[Stored records]
>>>>>

-- ==== Sys2Proof/Certificates/Slice0/Obligations.lean ====
section
/-! DEFINITION. What is claimed of the model, from the numbered rules of spec/. The witnesses of every hypothesis are in
Tests/Slice0.lean. -/

open Sys2Proof Sys2Proof.Machine

/-! ## Encoding (30_encoding.md) -/

/-- R100, R101, R121, R123: every well-formed instruction, with every operand at every value, is read back from its bytes, and
what follows it is left. -/
def Obligations.DecodeOfEncode : Prop :=
  ∀ (i : Instr) (rest : List Byte), i.wellFormed = true → decode (encode i ++ rest) = .ok (i, rest)

/-- R100, R121, R122, R124: every byte string that decodes is the encoding of a well-formed instruction and what follows: no
two byte strings stand for one instruction. -/
def Obligations.EncodeOfDecode : Prop :=
  ∀ (bs rest : List Byte) (i : Instr), decode bs = .ok (i, rest) → i.wellFormed = true ∧ bs = encode i ++ rest

/-- R100: the first byte alone fixes the length, 1 to 3 bytes; an instruction is read exactly when all of them are there. -/
def Obligations.DecodeLength : Prop :=
  decode [] = .error .noOpcode ∧
  ∀ (op : Byte) (rest : List Byte),
    descriptorOperands (descriptorOf op) ≤ 2 ∧
    (descriptorOperands (descriptorOf op) ≤ rest.length →
      ∃ i, decode (op :: rest) = .ok (i, rest.drop (descriptorOperands (descriptorOf op))) ∧
        instrSize i = 1 + descriptorOperands (descriptorOf op)) ∧
    (rest.length < descriptorOperands (descriptorOf op) → decode (op :: rest) = .error (.truncated op))

/-- Words of every family, written out from the "Encoding" lines of R150, R156, R173, R182, R201, R211, R219, R220, R222, R230,
R240 and R123, decode to their instructions. -/
def Obligations.SampleWordsDecode : Prop :=
  decode [0xA9#8, 0x80#8] = .ok (.lda (.imm 0x80#8), []) ∧
  decode [0xBD#8, 0xF0#8, 0x12#8] = .ok (.lda (.abx 0x12F0#16), []) ∧
  decode [0xAA#8] = .ok (.tax, []) ∧
  decode [0x71#8, 0x10#8] = .ok (.adc (.izy 0x10#8), []) ∧
  decode [0xEE#8, 0x00#8, 0x03#8] = .ok (.inc (.abs 0x0300#16), []) ∧
  decode [0x0A#8] = .ok (.asl .acc, []) ∧
  decode [0x90#8, 0xFE#8] = .ok (.bcc 0xFE#8, []) ∧
  decode [0x6C#8, 0xFF#8, 0x02#8] = .ok (.jmp (.ind 0x02FF#16), []) ∧
  decode [0x20#8, 0x00#8, 0x90#8] = .ok (.jsr 0x9000#16, []) ∧
  decode [0x00#8, 0xEA#8] = .ok (.brk, [0xEA#8]) ∧
  decode [0x48#8] = .ok (.pha, []) ∧
  decode [0x78#8] = .ok (.sei, []) ∧
  decode [0x02#8, 0x01#8] = .ok (.illegal 0x02#8, [0x01#8])

/-- R123: exactly the 105 listed opcodes are illegal, and none of them takes an operand byte. -/
def Obligations.IllegalOpcodesDecode : Prop :=
  illegalOpcodes.length = 105 ∧ illegalOpcodes.Nodup ∧
  ∀ (op : Byte) (rest : List Byte), decode (op :: rest) = .ok (.illegal op, rest) ↔ op ∈ illegalOpcodes

/-- R121 against the "Cycles" lines of R150 to R241: the base counts of the opcode map are the documented counts by class and
mode. -/
def Obligations.BaseCycleTable : Prop :=
  ∀ i : Instr, i.wellFormed = true → (∀ op, i ≠ .illegal op) → baseCycles i = documentedCycles i

/-! ## The step (30_encoding.md R140, R141; 70_reset_and_hazards.md R425, R426; 60_exceptions.md) -/

/-- R141, R426: at an instruction boundary with no interrupt to take, when the bytes read at PC decode to an instruction, a step
is that instruction's exec on the state after the reads (the tick's IRQ level used up), then the counter's decrement and three
dots; where exec faults, the step is that fault. -/
def Obligations.StepRunsDecodedInstruction : Prop :=
  ∀ (s s1 : State) (i : Instr) (bs : List Byte), AtBoundary s → NoInterrupt s →
    readBytes (instrSize i) s.cpu.pc (consumeIrq s) = .ok bs s1 → decode bs = .ok (i, []) →
      (∀ t, exec i s1 = .next t →
        step s = .next (tickDot (tickDot (tickDot (setCycles (t.cpu.cyclesRemaining - 1) t))))) ∧
      (∀ f, exec i s1 = .fault f → step s = .fault f)

/-- R140, R79: between boundaries a step only counts down and runs the dots: no register, no memory of the CPU side and no PPU
register a program writes (but `v`), nor the toggle and the read buffer, changes, and a pending NMI stays. That one value of the
IRQ line is used up by the tick is the model's choice (log 8). -/
def Obligations.CountdownTick : Prop :=
  ∀ (s : State) (n : Nat), s.resetDone = true → s.fault = none → s.cpu.cyclesRemaining = n + 1 →
    ∃ t, step s = .next t ∧
      t.cpu = { s.cpu with cyclesRemaining := n, nmiPending := t.cpu.nmiPending } ∧
      (s.cpu.nmiPending = true → t.cpu.nmiPending = true) ∧
      t = { s with cpu := t.cpu, ppu := t.ppu, irqLine := s.irqLine.drop 1 } ∧
      t.ppu.ctrl = s.ppu.ctrl ∧ t.ppu.mask = s.ppu.mask ∧ t.ppu.t = s.ppu.t ∧ t.ppu.fineX = s.ppu.fineX ∧
      t.ppu.w = s.ppu.w ∧ t.ppu.readBuffer = s.ppu.readBuffer ∧ t.ppu.oam = s.ppu.oam ∧
      t.ppu.oamAddr = s.ppu.oamAddr ∧ t.ppu.vram = s.ppu.vram ∧ t.ppu.palette = s.ppu.palette

/-- R391, R384, R425, R34: before reset() a step is refused (log 10) and after a fault it answers that fault (log 9); at a
boundary NMI comes first, then an asserted IRQ with I clear, then the instruction. -/
def Obligations.StepOrder : Prop :=
  ∀ s : State,
    (s.resetDone = false → step s = .refused .beforeReset) ∧
    (∀ r, s.resetDone = true → s.fault = some r → step s = .fault (.alreadyStopped r)) ∧
    (AtBoundary s → s.cpu.nmiPending = true → step s = thenEndTick (enterNmi (consumeIrq s))) ∧
    (AtBoundary s → s.cpu.nmiPending = false → getFlag s.cpu.p .interrupt = false → irqLevel s = true →
      step s = thenEndTick (enterIrq (consumeIrq s))) ∧
    (AtBoundary s → NoInterrupt s → step s = thenEndTick (executeInstruction (consumeIrq s)))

<<<<<

**What is required:**
With the line that has "def Obligations.EncodeOfDecode : Prop" as the first and the line that has "(descriptorOperands (descriptorOf op) ≤" as the last, repeat exactly that run of lines above and no more.

**Answer space:**
def Obligations.EncodeOfDecode : Prop :=
  ∀ (bs rest : List Byte) (i : Instr), decode bs = .ok (i, rest) → i.wellFormed = true ∧ bs = encode i ++ rest

/-- R100: the first byte alone fixes the length, 1 to 3 bytes; an instruction is read exactly when all of them are there. -/
def Obligations.DecodeLength : Prop :=
  decode [] = .error .noOpcode ∧
  ∀ (op : Byte) (rest : List Byte),
    descriptorOperands (descriptorOf op) ≤ 2 ∧
    (descriptorOperands (descriptorOf op) ≤ rest.length →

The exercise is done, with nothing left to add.